__What you are asked to do__:
Would you reproduce, word for word, only the lines from the one with "none => none" to the end of the listing below?

__Dataset records__:

-- ==== Sys2Proof/Machine/Float.lean ====
section
/-! DEFINITION. Floating-point arithmetic (14_isa_float R226–R234). -/

namespace Sys2Proof.Machine

open Sys2Proof

/-! ## Shared: draws, elements, flags -/

/-- A lane's draw for logical thread `fx` under the grid's key (R108). -/
def laneDraw (x : Cx) (fx lane : Nat) : Draw :=
  match x.cr.threads.find? lane with
  | some t => drawOf t x.g.key fx
  | none => ⟨0, 0, 0, 0⟩

/-- The active threads' counters advance (R109, R110). -/
def drawn (x : Cx) (fx : Nat) (cr : Crew) : Crew := cr.updThreads x.act (fun t => t.drew fx)

/-- The word of an element under `sr`; any other mode reads none (R95). -/
def srWord (x : Cx) (rnd fx lane i : Nat) : Nat := if rnd = 5 then ((laneDraw x fx lane).word i).toNat else 0

/-- Counters advance when the rounding draws (R110). -/
def srDrawn (x : Cx) (rnd fx : Nat) (cr : Crew) : Crew := if rnd = 5 then drawn x fx cr else cr

/-- Writes a result a lane, of `n` registers, and ORs the flags of all lanes into `FSTAT` (R97, R203). -/
def flaggedLanes (x : Cx) (d : Opr) (n : Nat) (res : Nat → Nat × Flags) : Crew :=
  let rs := (dstLanes x d).map (fun l => (l, res l))
  let cr := rs.foldl (fun cr e => cr.putOpr d n e.1 e.2.1) x.cr
  cr.orFlags (rs.foldl (fun fl e => fl ||| e.2.2) 0)

/-- Packs results of elements with their flags. -/
def packFlagged (f : Fmt) (rs : List (Nat × Flags)) : Nat × Flags :=
  (packElems f (rs.map Prod.fst), rs.foldl (fun fl e => fl ||| e.2) 0)

/-- Sources of a floating-point instruction (R226). -/
def fpSrc (x : Cx) (f : Fmt) (o : Opr) (lane : Nat) : Nat := x.val o (fmtRegs f) lane (constElems f)

/-- A floating-point instruction: `op` answers one element from the rounding word and the elements of the sources. -/
def fpRes (f : FmtA) (op : Nat → Nat → Nat → Nat → Nat × Flags) (x : Cx) : Res :=
  let rnd := f.rnd.toNat
  let fx := f.fx.toNat
  let res := fun l =>
    packFlagged f.ty ((List.range (elemCount f.ty)).map (fun i =>
      let e := fun o => elem f.ty (fpSrc x f.ty o l) i
      op (srWord x rnd fx l i) (e f.a) (e f.b) (e f.c)))
  crewRes x (srDrawn x rnd fx (flaggedLanes x f.d (fmtRegs f.ty) res))

/-! ## R229–R231 -/

def execFadd (f : FmtA) (s : State) : Host.Outcome State Fault Refusal :=
  issueWith (.fadd f) s (fpRes f (fun w a b _ => fpAdd f.ty f.rnd.toNat w false a b))
def execFsub (f : FmtA) (s : State) : Host.Outcome State Fault Refusal :=
  issueWith (.fsub f) s (fpRes f (fun w a b _ => fpAdd f.ty f.rnd.toNat w true a b))
def execFmul (f : FmtA) (s : State) : Host.Outcome State Fault Refusal :=
  issueWith (.fmul f) s (fpRes f (fun w a b _ => fpMul f.ty f.rnd.toNat w a b))
def execFfma (f : FmtA) (s : State) : Host.Outcome State Fault Refusal :=
  issueWith (.ffma f) s (fpRes f (fun w a b c =>
    fpFma f.ty f.rnd.toNat w (f.sub.getLsbD 0) (f.sub.getLsbD 1) a b c))
def execFmin (f : FmtA) (s : State) : Host.Outcome State Fault Refusal :=
  issueWith (.fmin f) s (fpRes f (fun _ a b _ => fpMinMax f.ty false (f.sub == 1) a b))
def execFmax (f : FmtA) (s : State) : Host.Outcome State Fault Refusal :=
  issueWith (.fmax f) s (fpRes f (fun _ a b _ => fpMinMax f.ty true (f.sub == 1) a b))

/-- Sign-bit operations (R231). -/
def fpSign (f : Fmt) (op a b : Nat) : Nat :=
  let top := 2 ^ (fmtBits f - 1)
  let sa := decide (top ≤ a)
  let sb := decide (top ≤ b)
  let sgn :=
    match op with
    | 0 => !sa
    | 1 => false
    | 2 => sb
    | _ => xor sa sb
  a % top + (if sgn then top else 0)

def execFsgn (f : FmtA) (s : State) : Host.Outcome State Fault Refusal :=
  issueWith (.fsgn f) s (fpRes f (fun _ a b _ => (fpSign f.ty f.sub.toNat a b, 0)))

/-! ## R232, R233 -/

def execFcmp (f : FmtA) (s : State) : Host.Outcome State Fault Refusal :=
  issueWith (.fcmp f) s (fun x =>
    let sub := f.sub.toNat
    let i := if f.sub.getLsbD 6 then 1 else 0
    let rs := x.acts.map (fun l =>
      (l, fcond (sub % 8) (f.sub.getLsbD 5) (numOf f.ty (elem f.ty (fpSrc x f.ty f.a l) i))
        (numOf f.ty (elem f.ty (fpSrc x f.ty f.b l) i))))
    let cond := fun l => rs.any (fun e => e.1 == l && e.2.1)
    let cr := writePred x x.cr f.pd (fun l => combine (sub / 8 % 4) (cond l) ((x.pred f.c).getLsbD l))
    crewRes x (cr.orFlags (rs.foldl (fun fl e => fl ||| e.2.2) 0)))

/-- The class bit of an element (R233). -/
def fpClass (f : Fmt) (a : Nat) : Nat :=
  let sub := fun (m : Nat) => decide (m < 2 ^ (fmtPrec f - 1))
  match numOf f a with
  | .nan sig => if sig then 1 else 2
  | .inf neg => if neg then 4 else 512
  | .fin neg m _ =>
    if m = 0 then (if neg then 32 else 64)
    else if sub m then (if neg then 16 else 128)
    else if neg then 8 else 256

def execFclass (f : FmtA) (s : State) : Host.Outcome State Fault Refusal :=
  issueWith (.fclass f) s (fpRes f (fun _ a _ _ => (fpClass f.ty a, 0)))

/-! ## R234 -/

def execFdiv (f : FmtA) (s : State) : Host.Outcome State Fault Refusal :=
  issueWith (.fdiv f) s (fpRes f (fun w a b _ => fpDiv f.ty f.rnd.toNat w a b))
def execFsqrt (f : FmtA) (s : State) : Host.Outcome State Fault Refusal :=
  issueWith (.fsqrt f) s (fpRes f (fun w a _ _ => fpSqrt f.ty f.rnd.toNat w a))
def execFex2 (f : FmtA) (s : State) : Host.Outcome State Fault Refusal :=
  issueWith (.fex2 f) s (fpRes f (fun w a _ _ => fpExp2 f.ty f.rnd.toNat w a))
def execFlg2 (f : FmtA) (s : State) : Host.Outcome State Fault Refusal :=
  issueWith (.flg2 f) s (fpRes f (fun w a _ _ => fpLog2 f.ty f.rnd.toNat w a))
def execFrcpa (f : FmtA) (s : State) : Host.Outcome State Fault Refusal :=
  issueWith (.frcpa f) s (fpRes f (fun _ a _ _ => fpRcpA f.ty a))
def execFrsqa (f : FmtA) (s : State) : Host.Outcome State Fault Refusal :=
  issueWith (.frsqa f) s (fpRes f (fun _ a _ _ => fpRsqA f.ty a))

end Sys2Proof.Machine
end

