-- ==== Sys2Proof/Machine/MemInstr.lean ====
section
/-! DEFINITION. Loads, stores, atomics and fences as they issue (15_isa_memory R244–R254; R46–R48, R62, R63, R68,
R69; R31, R34). -/

namespace Sys2Proof.Machine

open Sys2Proof

/-! ## Ladder checks on writes (R31, R34) -/

/-- Address of slot `j` of tile `t` (R30). -/
def Ladder.slotAddr (l : Ladder) (t j : Nat) : Nat := l.base + (t * l.s + j) * l.tsize

/-- May the grid not write these virtual bytes: into the header, the tile entries, or a slot other than the block's
saggar (R31, R34)? -/
def Ladder.forbids (l : Ladder) (tile : Nat) (pass : Option Nat) (va n : Nat) : Bool :=
  let meets := fun lo len => decide (va < lo + len) && decide (lo < va + n)
  let mine :=
    match pass with
    | none => false
    | some k =>
      let lo := l.slotAddr tile (k % l.s)
      decide (lo ≤ max va l.base) && decide (min (va + n) (l.base + l.t * l.s * l.tsize) ≤ lo + l.tsize)
  meets l.hdr (64 + 8 * l.t) || (meets l.base (l.t * l.s * l.tsize) && !mine)

/-- The check of a write by a block's grid. -/
def sealForbids (g : Grid) (k : Block) (va n : Nat) : Bool :=
  match g.ladder with
  | none => false
  | some l => decide (0 < n) && l.forbids k.lin k.pass va n

/-- The virtual addresses, among the present pages of a range, that a physical address lies at. -/
def aliasVas (s : State) (c : Ctx) (lo len p : Nat) : List Nat :=
  (List.range (len / 65536 + 2)).filterMap (fun i =>
    let va := (lo / 65536 + i) * 65536
    (placeOf s c va).bind (fun q => if q / 65536 = p / 65536 then some (va + p % 65536) else none))

/-- The check of R247 on a translated access: some address of the ladder at which the bytes lie is one that the grid may
not write. -/
def sealForbidsAt (s : State) (g : Grid) (k : Block) (p n : Nat) : Bool :=
  match g.ladder, s.ctxs.find? g.ctx with
  | some l, some c =>
    (aliasVas s c l.hdr (64 + 8 * l.t) p ++ aliasVas s c l.base (l.t * l.s * l.tsize) p).any (fun va => sealForbids g k va n)
  | _, _ => false

/-! ## Addresses (R245–R247) -/

/-- Where one lane's access goes: lane, address formed, place, and for global ones the page's leaf entry, its size and
its Format Table entry. -/
structure LaneAcc where
  lane : Nat
  va : Nat
  place : Place
  pte : DWord
  log : Nat
  fmt : Option (List Byte)
deriving DecidableEq, Repr

/-- The address that a lane forms, before any check. -/
def formAddr (x : Cx) (f : FmtM) (lane : Nat) : Int :=
  if f.sp = 0 then
    wrapTo 64 ((x.val f.a 2 lane (fun c => wrapTo 64 c.toInt) : Int) + f.ofs.toInt)
  else (x.val f.a 1 lane (fun c => wrapTo 32 c.toInt) : Int) + f.ofs.toInt

/-- Address bits for `TADDR`. -/
def tAddr (a : Int) : Nat := wrapTo 64 a

/-- A byte of the block's bays as a scratchpad address of its core (R46). -/
def bayPlace (s : State) (k : Block) (ofs : Nat) : Option Place :=
  let sz := bayBytes (s.core k.core).split
  match k.bays[ofs / sz]? with
  | some bay => some (.sp k.core (bay * sz + ofs % sz))
  | none => none

/-- Does a block of the grid hold the bay of a scratchpad byte of a core? -/
def bayHeld (s : State) (grid core ofs : Nat) : Bool :=
  let sz := bayBytes (s.core core).split
  decide (ofs < splitBytes (s.core core).split) &&
  s.blocks.any (fun e => e.2.grid == grid && e.2.core == core && e.2.st == .resident && e.2.bays.contains (ofs / sz))

/-- The place of an address outside global memory, by space code of format M; none where R46 rejects it. -/
def localPlace (x : Cx) (sp qn ofs : Nat) : Option Place :=
  match sp with
  | 1 => bayPlace x.s x.blk ofs
  | 2 =>
    let core := 4 * quadOf x.blk.core + qn
    if bayHeld x.s x.blk.grid core ofs then some (.sp core ofs) else none
  | _ => if ofs < 16384 * ((x.variant.map (·.tiles)).getD 0) then some (.acc x.b ofs) else none

/-- The lowest lane that meets a condition. -/
def firstLane (lanes : List Nat) (p : Nat → Bool) : Option Nat := lanes.find? p

/-- Translates one lane's global access. -/
def xlatLane (ctx : Nat) (acc : Acc) (va l : Nat) (s : State) : Except AccFault (LaneAcc × State) :=
  match translate s ctx va acc with
  | .pf => .error ⟨cPf, va⟩
  | .prot => .error ⟨cProt, va⟩
  | .ok p e log f => .ok (⟨l, va, .g p, e, log, f⟩, tlbKeep s ctx va (.ok p e log f))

__Exercise response__:
  | none => none

/-- Does a block of the grid hold the bay of a scratchpad byte of a core? -/
def bayHeld (s : State) (grid core ofs : Nat) : Bool :=
  let sz := bayBytes (s.core core).split
  decide (ofs < splitBytes (s.core core).split) &&
  s.blocks.any (fun e => e.2.grid == grid && e.2.core == core && e.2.st == .resident && e.2.bays.contains (ofs / sz))

/-- The place of an address outside global memory, by space code of format M; none where R46 rejects it. -/
def localPlace (x : Cx) (sp qn ofs : Nat) : Option Place :=
  match sp with
  | 1 => bayPlace x.s x.blk ofs
  | 2 =>
    let core := 4 * quadOf x.blk.core + qn
    if bayHeld x.s x.blk.grid core ofs then some (.sp core ofs) else none
  | _ => if ofs < 16384 * ((x.variant.map (·.tiles)).getD 0) then some (.acc x.b ofs) else none

/-- The lowest lane that meets a condition. -/
def firstLane (lanes : List Nat) (p : Nat → Bool) : Option Nat := lanes.find? p

/-- Translates one lane's global access. -/
def xlatLane (ctx : Nat) (acc : Acc) (va l : Nat) (s : State) : Except AccFault (LaneAcc × State) :=
  match translate s ctx va acc with
  | .pf => .error ⟨cPf, va⟩
  | .prot => .error ⟨cProt, va⟩
  | .ok p e log f => .ok (⟨l, va, .g p, e, log, f⟩, tlbKeep s ctx va (.ok p e log f))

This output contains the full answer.